Каковы бы ни были слабости такой обширной организации, как КАЭ, с которыми я хорошо знаком, я считаю, что наша процедура продвижения по службе персонала могла бы служить примером другим организациям нашей страны. Например, за трудовой стаж полагалось увеличение жалования, но оно сопровождалось повышением по службе только в том случае, если наблюдалось повышение квалификации; каждый научный руководитель был лично знаком с работой всех своих подчиненных, заслуги которых рассматривались подробно каждый год. В этом отношении КАЭ резко отличался от НЦНИ, где специальные комиссии обсуждали достоинства кандидатов, которых они лично не знали, опираясь на письменные отзывы других. Кроме того, в отличие от КАЭ, там существовало автоматическое повышение в должности за трудовой стаж.

В моем отделении я оставлял начальникам департаментов инициативу предложений на продвижение их служащих, но следил за соразмерностью предложений от разных департаментов. Назначение или повышение самих начальников департаментов, сервисов и секций было моей прямой обязанностью. Я также старался понять физику, которая развивалась во всех отделах. Это была самая интересная часть моих обязанностей.

Каждый понедельник от десяти до часа все девять директоров отделений КАЭ собирались для совещания под совместным председательством ГА и ВК в обширном кабинете ВК на одиннадцатом этаже здания главного управления КАЭ в Париже, а затем все вместе сытно обедали на десятом этаже.

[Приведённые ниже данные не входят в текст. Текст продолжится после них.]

-- ==== Sys2Proof/Machine/Hash.lean ====
section
/-! DEFINITION. The hash primitive: SHA-256, the instance of the parameter `Hash` that the unit has (R210, R211),
written from R212 to R215. -/

namespace Sys2Proof.Machine

/-- `Ch(x,y,z) = (x and y) xor ((not x) and z)` (R212). -/
def shaCh (x y z : Word32) : Word32 := (x &&& y) ^^^ (~~~x &&& z)

/-- `Maj(x,y,z) = (x and y) xor (x and z) xor (y and z)` (R212). -/
def shaMaj (x y z : Word32) : Word32 := (x &&& y) ^^^ (x &&& z) ^^^ (y &&& z)

/-- `rotr(x, n)` for n below 32 (R212). -/
def rotr (x : Word32) (n : Nat) : Word32 := (x >>> n) ||| (x <<< (32 - n))

/-- `S0(x) = rotr(x,2) xor rotr(x,13) xor rotr(x,22)` (R212). -/
def shaBigS0 (x : Word32) : Word32 := rotr x 2 ^^^ rotr x 13 ^^^ rotr x 22

/-- `S1(x) = rotr(x,6) xor rotr(x,11) xor rotr(x,25)` (R212). -/
def shaBigS1 (x : Word32) : Word32 := rotr x 6 ^^^ rotr x 11 ^^^ rotr x 25

/-- `s0(x) = rotr(x,7) xor rotr(x,18) xor shr(x,3)` (R212). -/
def shaSmallS0 (x : Word32) : Word32 := rotr x 7 ^^^ rotr x 18 ^^^ (x >>> 3)

/-- `s1(x) = rotr(x,17) xor rotr(x,19) xor shr(x,10)` (R212). -/
def shaSmallS1 (x : Word32) : Word32 := rotr x 17 ^^^ rotr x 19 ^^^ (x >>> 10)

/-- The eight working words `(a,b,c,d,e,f,g,h)`, which are also `H[0..7]` (R215). -/
structure ShaWords where
  a : Word32
  b : Word32
  c : Word32
  d : Word32
  e : Word32
  f : Word32
  g : Word32
  h : Word32
deriving DecidableEq, Repr

/-- The initial hash value `H0[0..7]` (R213). -/
def shaInit : ShaWords :=
  ⟨0x6a09e667, 0xbb67ae85, 0x3c6ef372, 0xa54ff53a, 0x510e527f, 0x9b05688c, 0x1f83d9ab, 0x5be0cd19⟩

/-- The round constants `K[0..63]` (R213). -/
def shaK : List Word32 :=
  [ 0x428a2f98, 0x71374491, 0xb5c0fbcf, 0xe9b5dba5 ] ++
  [ 0x3956c25b, 0x59f111f1, 0x923f82a4, 0xab1c5ed5 ] ++
  [ 0xd807aa98, 0x12835b01, 0x243185be, 0x550c7dc3 ] ++
  [ 0x72be5d74, 0x80deb1fe, 0x9bdc06a7, 0xc19bf174 ] ++
  [ 0xe49b69c1, 0xefbe4786, 0x0fc19dc6, 0x240ca1cc ] ++
  [ 0x2de92c6f, 0x4a7484aa, 0x5cb0a9dc, 0x76f988da ] ++
  [ 0x983e5152, 0xa831c66d, 0xb00327c8, 0xbf597fc7 ] ++
  [ 0xc6e00bf3, 0xd5a79147, 0x06ca6351, 0x14292967 ] ++
  [ 0x27b70a85, 0x2e1b2138, 0x4d2c6dfc, 0x53380d13 ] ++
  [ 0x650a7354, 0x766a0abb, 0x81c2c92e, 0x92722c85 ] ++
  [ 0xa2bfe8a1, 0xa81a664b, 0xc24b8b70, 0xc76c51a3 ] ++
  [ 0xd192e819, 0xd6990624, 0xf40e3585, 0x106aa070 ] ++
  [ 0x19a4c116, 0x1e376c08, 0x2748774c, 0x34b0bcb5 ] ++
  [ 0x391c0cb3, 0x4ed8aa4a, 0x5b9cca4f, 0x682e6ff3 ] ++
  [ 0x748f82ee, 0x78a5636f, 0x84c87814, 0x8cc70208 ] ++
  [ 0x90befffa, 0xa4506ceb, 0xbef9a3f7, 0xc67178f2 ]

/-- A 64-bit number as eight bytes, big-endian (R214). -/
def bytesOf64 (n : Nat) : List Byte :=
  (List.range 8).map fun i => BitVec.ofNat 8 (n >>> (8 * (7 - i)))

/-- The padded message: the message, the byte 0x80, the least number of zero bytes that brings the length to 56
modulo 64, and the bit length as a 64-bit big-endian number (R214). -/
def shaPad (m : List Byte) : List Byte :=
  m ++ [0x80] ++ List.replicate ((119 - m.length % 64) % 64) 0x00 ++ bytesOf64 (8 * m.length)

/-- Four bytes as a word, the first the most significant (R212). -/
def wordOfBytes (b0 b1 b2 b3 : Byte) : Word32 := b0 ++ b1 ++ b2 ++ b3

/-- The bytes as big-endian words, four at a time (R215). -/
def wordsOfBytes : List Byte → List Word32
  | b0 :: b1 :: b2 :: b3 :: rest => wordOfBytes b0 b1 b2 b3 :: wordsOfBytes rest
  | _ => []

/-- `W[t] = s1(W[t-2]) + W[t-7] + s0(W[t-15]) + W[t-16]`, from the words before `t`, the latest first (R215). -/
def nextScheduleWord (latest : List Word32) : Word32 :=
  shaSmallS1 (latest.getD 1 0) + latest.getD 6 0 + shaSmallS0 (latest.getD 14 0) + latest.getD 15 0

/-- `n` more words of the schedule, the latest first (R215). -/
def extendSchedule : Nat → List Word32 → List Word32
  | 0, latest => latest
  | n + 1, latest => extendSchedule n (nextScheduleWord latest :: latest)

/-- `W[0..63]` of a block whose sixteen words are given (R215). -/
def schedule (block : List Word32) : List Word32 := (extendSchedule 48 block.reverse).reverse

/-- One round, with `K[t]` and `W[t]` (R215). -/
def shaRound (s : ShaWords) (kw : Word32 × Word32) : ShaWords :=
  let t1 := s.h + shaBigS1 s.e + shaCh s.e s.f s.g + kw.1 + kw.2
  let t2 := shaBigS0 s.a + shaMaj s.a s.b s.c
  ⟨t1 + t2, s.a, s.b, s.c, s.d + t1, s.e, s.f, s.g⟩

/-- `H[j] + (a,b,c,d,e,f,g,h)[j]` for each `j` (R215). -/
def ShaWords.add (x y : ShaWords) : ShaWords :=
  ⟨x.a + y.a, x.b + y.b, x.c + y.c, x.d + y.d, x.e + y.e, x.f + y.f, x.g + y.g, x.h + y.h⟩

/-- The effect of one block of sixteen words on `H` (R215). -/
def shaBlock (h : ShaWords) (block : List Word32) : ShaWords :=
  h.add ((shaK.zip (schedule block)).foldl shaRound h)

/-- The first `n` blocks of a message of words, in order (R215). -/
def shaBlocks : Nat → ShaWords → List Word32 → ShaWords
  | 0, h, _ => h
  | n + 1, h, ws => shaBlocks n (shaBlock h (ws.take 16)) (ws.drop 16)

/-- A word as four bytes, big-endian (R215). -/
def bytesOfWord (w : Word32) : List Byte :=
  [w.extractLsb' 24 8, w.extractLsb' 16 8, w.extractLsb' 8 8, w.extractLsb' 0 8]

/-- The digest `H[0] || ... || H[7]`, 32 bytes (R215). -/
def ShaWords.digest (h : ShaWords) : List Byte :=
  [h.a, h.b, h.c, h.d, h.e, h.f, h.g, h.h].flatMap bytesOfWord

/-- SHA-256 of a byte string (R212 to R215). -/
def sha256 (m : List Byte) : List Byte :=
  let ws := wordsOfBytes (shaPad m)
  (shaBlocks (ws.length / 16) shaInit ws).digest

/-- The parameter `Hash` of the unit: a total function from byte strings to byte strings (R210). Its instance is
SHA-256 (R211; log 5). -/
def unitHash : List Byte → List Byte := sha256

end Sys2Proof.Machine
end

Будучи одним из ветеранов КАЭ, я давно был знаком со всеми присутствующими. С двумя из них читатель уже встречался: с Гольдшмидтом – заведующим научными программами (которыми сам он мало занимался) и международными связями (которым он посвящал всю свою деятельность) и с моим старым другом Горовицем, который заведовал атомными реакторами. Наибольший вес, т. е. наибольший бюджет, был у так называемого Директора военных применений. С нашим ВК я был знаком дольше всех директоров (тридцать лет к 1966 году), а что касается ГА, Робера Гирша, то, за исключением Гольдшмидта, который с ним учился в лицее, остальные его мало знали.